## ABOUT THIS TASK
Each line of the listing where "place" appears should be reported.

((

-- ==== Sys2Proof/Machine/Maps.lean ====
section
/-! DEFINITION. Sparse tables as plain data: a list of (index, entry) pairs in one canonical form, in which an index
that is not listed holds a value given once by a function of the index. Registers, the records of regions, phases
and weaves, and the words of every memory are kept so. -/

namespace Sys2Proof.Machine

/-- A sparse table: index and entry, indices strictly rising, no entry equal to what an unlisted index holds. -/
abbrev SMap (α : Type) := List (Nat × α)

/-- The entry at index `k`; `d k` where the table does not list `k`. -/
def SMap.get {α : Type} (d : Nat → α) : SMap α → Nat → α
  | [], k => d k
  | (j, v) :: r, k => if j = k then v else SMap.get d r k

/-- The table without index `k`. -/
def SMap.erase {α : Type} : SMap α → Nat → SMap α
  | [], _ => []
  | (j, v) :: r, k => if j = k then SMap.erase r k else (j, v) :: SMap.erase r k

/-- The entry put in its place by index. -/
def SMap.place {α : Type} (k : Nat) (v : α) : SMap α → SMap α
  | [] => [(k, v)]
  | (j, w) :: r => if k < j then (k, v) :: (j, w) :: r else (j, w) :: SMap.place k v r

/-- Writing `v` at index `k`, in canonical form: writing what an unlisted index holds removes the entry. -/
def SMap.set {α : Type} [DecidableEq α] (d : Nat → α) (m : SMap α) (k : Nat) (v : α) : SMap α :=
  if v = d k then m.erase k else (m.erase k).place k v

/-- The canonical form: indices strictly rising above `lo`, and no entry an unlisted index would hold. -/
def SMap.wfFrom {α : Type} [DecidableEq α] (d : Nat → α) : Nat → SMap α → Bool
  | _, [] => true
  | lo, (j, v) :: r => decide (lo ≤ j) && decide (v ≠ d j) && SMap.wfFrom d (j + 1) r

/-- The canonical form of a table. -/
def SMap.wf {α : Type} [DecidableEq α] (d : Nat → α) (m : SMap α) : Bool := SMap.wfFrom d 0 m

/-- The table of `f` on the indices of `ks` (rising), in canonical form. -/
def SMap.tab {α : Type} [DecidableEq α] (d : Nat → α) (f : Nat → α) (ks : List Nat) : SMap α :=
  ks.foldr (fun k m => if f k = d k then m else (k, f k) :: m) []

end Sys2Proof.Machine
end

))

## ANSWER FOR THE TASK
/-- The entry put in its place by index. -/
def SMap.place {α : Type} (k : Nat) (v : α) : SMap α → SMap α
  | (j, w) :: r => if k < j then (k, v) :: (j, w) :: r else (j, w) :: SMap.place k v r
  if v = d k then m.erase k else (m.erase k).place k v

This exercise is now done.